In Ecuador, a small population of subjects exhibits a rare case of symmetrical dwarfism (Laron syndrome) due to GHRD and characterized by very low (≤20 ng/mL) circulating IGF-I concentrations (12). This population enables further extension of our understanding of the role of the GH/IGF-I axis and its implications for human aging. Longitudinal studies with a 22-y follow-up of this population indicate the absence of aging-related pathologies, such as cancer and diabetes, despite a very high prevalence of overweight and obesity (a risk factor for cancer and diabetes) in male and female subjects (12). Similarly, a different population of 230 subjects with Laron syndrome was protected against cancer (59). Both studies included male and female subjects although the sex distribution is unknown. Male and female GHRD mice show improved age-dependent cognitive performance (60), whereas the effect of GHRD on human cognition remained unexplored until recently. Using MRI, the brain structure, function, and connectivity of 3 male and 10 female subjects with Laron syndrome and 12 unaffected relatives were compared and revealed that the GHRD group displayed enhanced cognitive performance and greater task-related activation in frontal, parietal, and hippocampal regions, results consistent with effects observed in young adults (61).
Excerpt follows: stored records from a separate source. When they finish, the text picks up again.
-- ==== Sys2Proof/Safety/Queries.lean ====
section
/-!
DEFINITION. The mailbox commands that return data and change nothing: their conditions and what they return (R100, R101,
R139, R166, R226, R312, R332, R346, R347, R370, R396, R407, R432, R444, R454, R458).
-/

namespace Sys2Proof.Claims

open Sys2Proof.Machine

/-- Always. -/
def free (_ : State) (_ : Bytes) : Prop := True

/-- A die of the part at payload byte 0, then three zero bytes. -/
def dieAt (s : State) (p : Bytes) : Prop := byteAt p 0 < s.dies ∧ ZeroAt p 1 3

/-- Commands of the package and of its tenants. -/
noncomputable def deviceQueries : List Query :=
  [⟨0x0101, .devInfo, free, fun s _ =>
      sliceZ (ascii (match s.part with | .zv2800 => "ZV2800" | .zv4800 => "ZV4800" | .zv8800 => "ZV8800")) 0 8 ++
      leBytes 1 s.dies ++ ascii (match s.grade with | .extended => "E" | .commercial => "C") ++ ascii "B1" ++ sliceZ s.boot.head 0x0C 4 ++
      leBytes 4 s.fwManifest ++ leBytes 1 s.otp.svn ++ leBytes 1 (s.fget .KS_ROOT_EPOCH 0) ++
      leBytes 1 (s.fget .LCS_STATE_STATE 0) ++ leBytes 1 s.mode ++ leBytes 1 (if s.otp.f2 then 1 else 0) ++
      leBytes 1 (s.fget .DBG_STATE_LEVEL 0) ++ leBytes 6 0 ++ sliceZ s.otp.deviceId 0 16 ++ leBytes 8 s.time.ns ++ leBytes 8 0⟩,
   ⟨0x0102, .devCaps, free, fun s _ =>
      [s.part.tenants, s.part.rings, 4096, 4096 * s.dies, 28672 * s.dies, 16, 16368, 8, 32, 8 * s.dies].flatMap (leBytes 4)⟩,
   ⟨0x0103, .devPools, free, fun s _ =>
      let sum := fun (f : Fld) => ((List.range s.part.tenants).map (s.fget f)).sum
      ([((List.range s.part.tenants).filter (fun n => s.fget .TI_STATUS_STATE n == 0)).length, s.part.rings - sum .TI_RING_QUOTA,
        4096 - sum .TI_IMT_QUOTA, 4096 * s.dies - sum .TI_STREAM_QUOTA].flatMap (leBytes 4)) ++
      (List.range 8).flatMap (fun d => leBytes 4 (if d < s.dies then 28672 - s.fget .KS_GRANULES_RESERVED_Q d else 0))⟩,
   ⟨0x0110, .echo, free, fun _ p => p⟩,
   ⟨0x020B, .tiQuery, fun s p => leAt p 0 2 < s.part.tenants ∧ ZeroAt p 2 2,
      fun s p => s.peek (0x2000000 + 0x1000 * leAt p 0 2) 64⟩,
   ⟨0x0307, .ringQuery, fun s p => LiveRing s (leAt p 0 4), fun s p => s.peek (0x1000000 + 0x400 * leAt p 0 4) 80⟩,
   ⟨0x0405, .schedQuery, dieAt, fun s p => s.peek (0x100000 * (byteAt p 0 + 1) + 0x100) 32⟩,
   ⟨0x060B, .portQuery, fun s p => leAt p 0 2 < 16 * s.dies ∧ ZeroAt p 2 2,
      fun s p => s.peek (0x100000 * (leAt p 0 2 / 16 + 1) + 0x30000 + 0x1000 * (leAt p 0 2 % 16)) 128⟩,
   ⟨0x0B14, .kernelQuery, fun s p => byteAt p 0 < 32 ∧ ZeroAt p 1 3 ∧ (s.kernelAt (byteAt p 0)).header ≠ [],
      fun s p => (s.kernelAt (byteAt p 0)).header ++ (s.kernelAt (byteAt p 0)).measure⟩]

/-- Commands of the recorder, the key store, the duplex pair, entropy, firmware, life cycle, protection and the deckles. -/
noncomputable def blockQueries : List Query :=
  [⟨0x0A01, .evrQuery, free, fun s _ => s.peek 0x20100 128 ++ s.peek 0x20200 128 ++ s.peek 0x20280 128 ++ s.peek 0x20300 128⟩,
   ⟨0x0A02, .evrRead, fun _ p => byteAt p 0 ≤ 31 ∧ ZeroAt p 1 3 ∧ 1 ≤ leAt p 8 4 ∧ leAt p 8 4 ≤ 511, fun s p =>
      let l := s.chan (byteAt p 0)
      let r := (l.drop (leAt p 4 4)).take (leAt p 8 4)
      leBytes 4 r.length ++ leBytes 4 l.length ++ List.replicate 8 0 ++ r.flatMap EvRec.bytes⟩,
   ⟨0x0501, .keyInfo, fun s p => LiveTi s (leAt p 0 2) ∧ ZeroAt p 2 2 ∧
        (leAt p 4 4 < s.fget .TI_KEY_QUOTA_VALUE (leAt p 0 2) ∨ leAt p 4 4 = 0xFFFFFF),
      fun s p => s.keyInfoBytes (leAt p 0 2) (leAt p 4 4)⟩,
   ⟨0x0509, .identityRead, fun s _ => s.flag .KS_ROOT_VALID 0 = true, fun s _ => leBytes 1 (s.fget .KS_ROOT_EPOCH 0) ++ s.idPublic⟩,
   ⟨0x050A, .ksQuery, dieAt, fun s p => s.peek (0x100000 * (byteAt p 0 + 1) + 0x90000) 32⟩,
   ⟨0x0D07, .duplexQuery, free, fun s _ => s.peek 0x190100 48⟩,
   ⟨0x0701, .rngQuery, dieAt, fun s p => s.peek (0x100000 * (byteAt p 0 + 1) + 0x50000) 64⟩,
   ⟨0x0B07, .fwQuery, free, fun s _ =>
      leBytes 4 (s.reg .DEV_BOOT 0).toNat ++ leBytes 4 (s.reg .DEV_FW_SLOT 0).toNat ++ leBytes 4 s.fwVersion ++
      leBytes 1 (s.slotSvn 0) ++ leBytes 1 (s.slotSvn 1) ++ leBytes 1 s.otp.svn ++ leBytes 1 0 ++ leBytes 2 s.boot.outcome ++
      List.replicate 14 0⟩] ++
  [⟨0x0C13, .diagResult, free, fun s _ => s.boot.result⟩,
   ⟨0x0801, .lcsQuery, free, fun s _ => s.peek 0x40000 32⟩,
   ⟨0x0901, .protQuery, free, fun s _ => s.peek 0x40200 64⟩,
   ⟨0x0E01, .aclQuery, fun s p => s.hasDeckle (leAt p 0 2) = true ∧ ZeroAt p 2 2, fun s p =>
      let k := leAt p 0 2
      s.peek (0x100000 * (k / 8 + 1) + 0x60000 + 0x800 * (k % 8)) 32 ++
        (if k % 8 = 7 then [] else (List.range 16).flatMap (fun r => (List.range 10).flatMap (fun w => leBytes 4 (s.regionWord k r w))))⟩,
   ⟨0x0E02, .aclTest, fun s p => s.hasDeckle (leAt p 0 2) = true ∧ byteAt p 4 ≤ 1 ∧ ZeroAt p 5 3 ∧ 1 ≤ leAt p 16 4 ∧
        leAt p 16 4 ≤ 4096 ∧ (leAt p 0 2 % 8 = 7 → leAt p 20 2 < s.part.tenants) ∧ ZeroAt p 22 2, fun s p =>
      let l := s.testParts p
      leBytes 4 l.length ++ l.flatMap (fun x => leBytes 8 x.1 ++ leBytes 4 x.2.1 ++ leBytes 4 x.2.2)⟩]

end Sys2Proof.Claims
end

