-- ==== Sys2Proof/Laws/Total.lean ====
section
/-!
SUPPORT. Every command answers a next state, in every state: none stops.
-/

namespace Sys2Proof.Machine

theorem execResetPin_next (low : Bool) (dt : Nat) (s : State) : ∃ t, execResetPin low dt s = .next t := by
  unfold execResetPin
  repeat' (first | exact ⟨_, rfl⟩ | split | (dsimp only))

theorem execSupplyReset_next (rail : Nat) (die : Nat) (mv : Nat) (s : State) : ∃ t, execSupplyReset rail die mv s = .next t := by
  unfold execSupplyReset
  repeat' (first | exact ⟨_, rfl⟩ | split | (dsimp only))

theorem execResetRelease_next (sel : Nat) (s : State) : ∃ t, execResetRelease sel s = .next t := by
  unfold execResetRelease
  repeat' (first | exact ⟨_, rfl⟩ | split)

theorem execBootVerdict_next (dt : Nat) (s : State) : ∃ t, execBootVerdict dt s = .next t := by
  unfold execBootVerdict
  repeat' (first | exact ⟨_, rfl⟩ | split | (dsimp only))

theorem execLeaveBoot_next (dt : Nat) (s : State) : ∃ t, execLeaveBoot dt s = .next t := by
  unfold execLeaveBoot
  repeat' (first | exact ⟨_, rfl⟩ | split | (dsimp only))

theorem execMainPowerLoss_next  (s : State) : ∃ t, execMainPowerLoss  s = .next t := by
  unfold execMainPowerLoss
  repeat' (first | exact ⟨_, rfl⟩ | split)

theorem execPerstDeassert_next  (s : State) : ∃ t, execPerstDeassert  s = .next t := by
  unfold execPerstDeassert
  repeat' (first | exact ⟨_, rfl⟩ | split)

theorem execMsixRelease_next (vector : Nat) (s : State) : ∃ t, execMsixRelease vector s = .next t := by
  unfold execMsixRelease
  repeat' (first | exact ⟨_, rfl⟩ | split)

theorem execRegisterWrite_next (master : Master) (space : Space) (addr : Nat) (data : Bytes) (full : Bool) (code : Nat) (s : State) : ∃ t, execRegisterWrite master space addr data full code s = .next t := by
  unfold execRegisterWrite
  repeat' (first | exact ⟨_, rfl⟩ | split)

theorem execRcRegisterRead_next (master : Master) (space : Space) (addr : Nat) (size : Nat) (code : Nat) (s : State) : ∃ t, execRcRegisterRead master space addr size code s = .next t := by
  unfold execRcRegisterRead
  repeat' (first | exact ⟨_, rfl⟩ | split)

theorem execMailboxTimeout_next (dt : Nat) (s : State) : ∃ t, execMailboxTimeout dt s = .next t := by
  unfold execMailboxTimeout
  repeat' (first | exact ⟨_, rfl⟩ | split | (dsimp only))

theorem execHeaderReadComplete_next (ring : Nat) (tidx : Nat) (ctl : Nat) (s : State) : ∃ t, execHeaderReadComplete ring tidx ctl s = .next t := by
  unfold execHeaderReadComplete
  repeat' (first | exact ⟨_, rfl⟩ | split | (dsimp only))

theorem execTenantEnableRequest_next (ring : Nat) (ctl : Nat) (s : State) : ∃ t, execTenantEnableRequest ring ctl s = .next t := by
  unfold execTenantEnableRequest
  repeat' (first | exact ⟨_, rfl⟩ | split)

theorem execTenantDisableRequest_next (ring : Nat) (ctl : Nat) (s : State) : ∃ t, execTenantDisableRequest ring ctl s = .next t := by
  unfold execTenantDisableRequest
  repeat' (first | exact ⟨_, rfl⟩ | split)

theorem execTenantCtlRefused_next (ring : Nat) (ctl : Nat) (s : State) : ∃ t, execTenantCtlRefused ring ctl s = .next t := by
  unfold execTenantCtlRefused
  repeat' (first | exact ⟨_, rfl⟩ | split)

theorem execConsumerIndexPoll_next (ring : Nat) (tidx : Nat) (dt : Nat) (s : State) : ∃ t, execConsumerIndexPoll ring tidx dt s = .next t := by
  unfold execConsumerIndexPoll
  repeat' (first | exact ⟨_, rfl⟩ | split | (dsimp only))

theorem execSqFetch_next (entries : List Bytes) (s : State) : ∃ t, execSqFetch entries s = .next t := by
  unfold execSqFetch
  repeat' (first | exact ⟨_, rfl⟩ | split | (dsimp only))

theorem execSqeAccept_next (ring : Nat) (lead : LeadBytes) (readFault : Nat) (s : State) : ∃ t, execSqeAccept ring lead readFault s = .next t := by
  unfold execSqeAccept
  repeat' (first | exact ⟨_, rfl⟩ | split)

theorem execPublishedHeadWrite_next (ring : Nat) (dt : Nat) (s : State) : ∃ t, execPublishedHeadWrite ring dt s = .next t := by
  unfold execPublishedHeadWrite
  repeat' (first | exact ⟨_, rfl⟩ | split | (dsimp only))

theorem execDispatchPass_next (die : Nat) (reads : List JobRead) (s : State) : ∃ t, execDispatchPass die reads s = .next t := by
  unfold execDispatchPass
  repeat' (first | exact ⟨_, rfl⟩ | split)
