@[simp] theorem State.snoopEnd_otp (s : State) (j : Job) : (s.snoopEnd j).otp = s.otp := by
  refine foldl_otp _ (fun c s => ?_) _ s
  dsimp only
  split
  · simp
  · rfl

@[simp] theorem State.snoopFeed_otp (s : State) (c : Nat) (d : Bytes) : (s.snoopFeed c d).otp = s.otp := by
  unfold State.snoopFeed
  split <;> simp

@[simp] theorem State.snoopDrop_otp (s : State) (c : Nat) : (s.snoopDrop c).otp = s.otp := by
  unfold State.snoopDrop
  split <;> simp -implicitDefEqProofs

@[simp] theorem State.snoopStage_otp (s : State) (c fn src n : Nat) : (s.snoopStage c fn src n).otp = s.otp := by
  simp [State.snoopStage]

@[simp] theorem State.compareWith_otp (s : State) (c : Nat) (e : Bytes) : (s.compareWith c e).otp = s.otp := by
  simp -implicitDefEqProofs [State.compareWith]

/-! ### Machine/Mailbox -/

@[simp] theorem State.success_otp (s : State) : s.success.otp = s.otp := by simp [State.success]

@[simp] theorem State.consumeNonce_otp (s : State) : s.consumeNonce.otp = s.otp := by simp [State.consumeNonce]

@[simp] theorem State.go_otp (s : State) : s.go.otp = s.otp := by
  unfold State.go
  dsimp only
  repeat' split
  all_goals simp

@[simp] theorem State.dropUnlock_otp (s : State) : s.dropUnlock.otp = s.otp := by simp [State.dropUnlock]

@[simp] theorem State.abandon_otp (s : State) (st : Nat) : (s.abandon st).otp = s.otp := by simp [State.abandon]

@[simp] theorem State.mbxAbort_otp (s : State) : s.mbxAbort.otp = s.otp := by
  unfold State.mbxAbort
  dsimp only
  repeat' split
  all_goals simp

@[simp] theorem State.cmd_otp (s : State) (op : Nat) (f : State → Bytes → State) (hf : ∀ p, LeavesOtp (fun s => f s p)) :
    (s.cmd op f).otp = s.otp := by
  unfold State.cmd
  split
  · exact hf _ s
  · rfl

@[simp] theorem State.cmdIf_otp (s : State) (op : Nat) (checks : State → Bytes → List (Bool × Nat × Nat))
    (f : State → Bytes → State) (hf : ∀ p, LeavesOtp (fun s => f s p)) : (s.cmdIf op checks f).otp = s.otp := by
  refine s.cmd_otp op _ (fun p s => ?_)
  dsimp only
  split
  · simp
  · exact hf p s

@[simp] theorem State.program_f2 (s : State) (f : State → State) (hf : LeavesF2 f) : (s.program f).otp.f2 = s.otp.f2 := by
  unfold State.program
  split
  · exact hf s
  · split <;> simp

@[simp] theorem State.mbxWait_otp (s : State) (jobs : List Nat) (ring seq : Option Nat) :
    (s.mbxWait jobs ring seq).otp = s.otp := by simp [State.mbxWait]

/-! ### Machine/Host -/

@[simp] theorem State.imtFire_otp (s : State) (n : Nat) : (s.imtFire n).otp = s.otp := by simp [State.imtFire]

@[simp] theorem State.imtUnmask_otp (s : State) (n : Nat) : (s.imtUnmask n).otp = s.otp := by simp [State.imtUnmask]

@[simp] theorem State.writeHeader_otp (s : State) (r : Nat) : (s.writeHeader r).otp = s.otp := by simp [State.writeHeader]

@[simp] theorem State.ringFire_otp (s : State) (r : Nat) : (s.ringFire r).otp = s.otp := by simp [State.ringFire]

@[simp] theorem State.ringCount_otp (s : State) (r : Nat) (dl : Bool) : (s.ringCount r dl).otp = s.otp := by
  simp [State.ringCount]

@[simp] theorem State.fireChange_otp (s : State) (r : Nat) : (s.fireChange r).otp = s.otp := by
  unfold State.fireChange
  repeat' split
  all_goals simp

@[simp] theorem State.readHeader_otp (s : State) (r : Nat) : (s.readHeader r).otp = s.otp := by simp [State.readHeader]

@[simp] theorem State.ringDoorbell_otp (s : State) (r : Nat) (ctl : Bool) : (s.ringDoorbell r ctl).otp = s.otp := by
  simp [State.ringDoorbell]

@[simp] theorem State.countAlert_otp (s : State) (f : Fld) (i : Nat) : (s.countAlert f i).otp = s.otp := by
  simp [State.countAlert]

@[simp] theorem State.rejectDoorbell_otp (s : State) (n ring off : Nat) : (s.rejectDoorbell n ring off).otp = s.otp := by
  simp [State.rejectDoorbell]

@[simp] theorem State.doorbell_otp (s : State) (off : Nat) (data : Bytes) : (s.doorbell off data).otp = s.otp := by
  simp [State.doorbell]

/-! ### Machine/Job -/

@[simp] theorem State.mirrorSend_otp (s : State) (b : MirrorBody) : (s.mirrorSend b).2.otp = s.otp := by simp [State.mirrorSend]

@[simp] theorem State.mirrorWrite_otp (s : State) (b : MirrorBody) (job : Option Nat) (ti : Nat) :
    (s.mirrorWrite b job ti).2.otp = s.otp := by simp [State.mirrorWrite]

@[simp] theorem State.mirrorSlot_otp (s : State) (ti slot : Nat) (deleted carries : Bool) (job : Option Nat) :
    (s.mirrorSlot ti slot deleted carries job).2.otp = s.otp := by
  unfold State.mirrorSlot
  split <;> simp

@[simp] theorem State.deleteKey_otp (s : State) (ti slot : Nat) (job : Option Nat) : (s.deleteKey ti slot job).2.otp = s.otp :=
    by simp [State.deleteKey]

@[simp] theorem State.createKey_otp (s : State) (ti slot typ usage : Nat) (b : Bytes) (job : Option Nat) :
    (s.createKey ti slot typ usage b job).2.otp = s.otp := by simp [State.createKey]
Dietary patterns in areas with populations with exceptional longevity, so-called “blue zones,” provide further evidence that nutrition in combination with other healthy lifestyle factors (such as exercise, spirituality, and a sense of “belonging”) can have significant impact on human health (62–65). The long-lived populations of Okinawa, Sardinia, Loma Linda, the Nicoya Peninsula, and Ikaria consume predominantly plant-based, low-protein diets that include a high intake of fruits, vegetables, and nuts (66).

In conclusion, the above findings, together with a plethora of additional studies based on human and nonhuman interventions, support the hypothesis that lower protein intake results in lower activity of the GH/IGF-I axis, thereby protecting against the development and onset of aging-related pathologies and aging itself. These effects seem to be also largely sex-independent.

The Source Matters: Animal- Compared with Plant-Based Protein Intake and Health

Results from animal models

Historically, experiments designed to determine how different protein sources might affect health and lifespan in model organisms of aging are scarce. This could be related to various reasons such as the typical diet consumed by a specific model organism, which limits what can reasonably be fed to an animal. Another major limitation of the experiments designed to evaluate protein sources is that often only 1 type of animal protein (such as casein) is compared with 1 type of vegetable protein (typically soya); notably this does not reflect the complex composition of most human diets.

Nine-week-old C57BL/6J male mice maintained for 3 wk on either a 20% plant protein–based or a 20% dairy protein–based diet with an equivalent percentage of calories derived from either protein source, indicated that plant protein–based and dairy protein–based diets are indistinguishable with respect to their short-term consequences on weight, body composition, and control of glucose homeostasis as assessed by glucose, insulin, and pyruvate tolerance tests in mice (67). Male rabbits fed with animal protein, but not soya protein, developed vascular lesions and displayed increased atherosclerosis and plaque formation that was independent of dietary cholesterol and saturated fat (68, 69). In fact, casein was 5-fold more atherogenic than soya protein over just a 6-mo feeding period (70), in part because casein intake increases cholesterol concentrations whereas soya protein decreases cholesterol concentrations in the serum (71, 72). Additionally, cow milk–derived lactalbumin increased atherosclerosis >2-fold over corn- or wheat-derived protein (73). Animal protein from 12 different sources elevated cholesterol concentrations compared with 11 kinds of plant-derived protein, thus making it likely that these effects translate to other animal- and plant-based proteins (70). Although the referenced studies in this section rely largely on data from male mice and rabbits, this does not exclude that the same adverse metabolic health effects of animal-based protein sources likely persist in females. In fact, we commented above on the effects that different dietary composition could have had on the healthspan in male and female rhesus monkeys maintained on a CR diet (47).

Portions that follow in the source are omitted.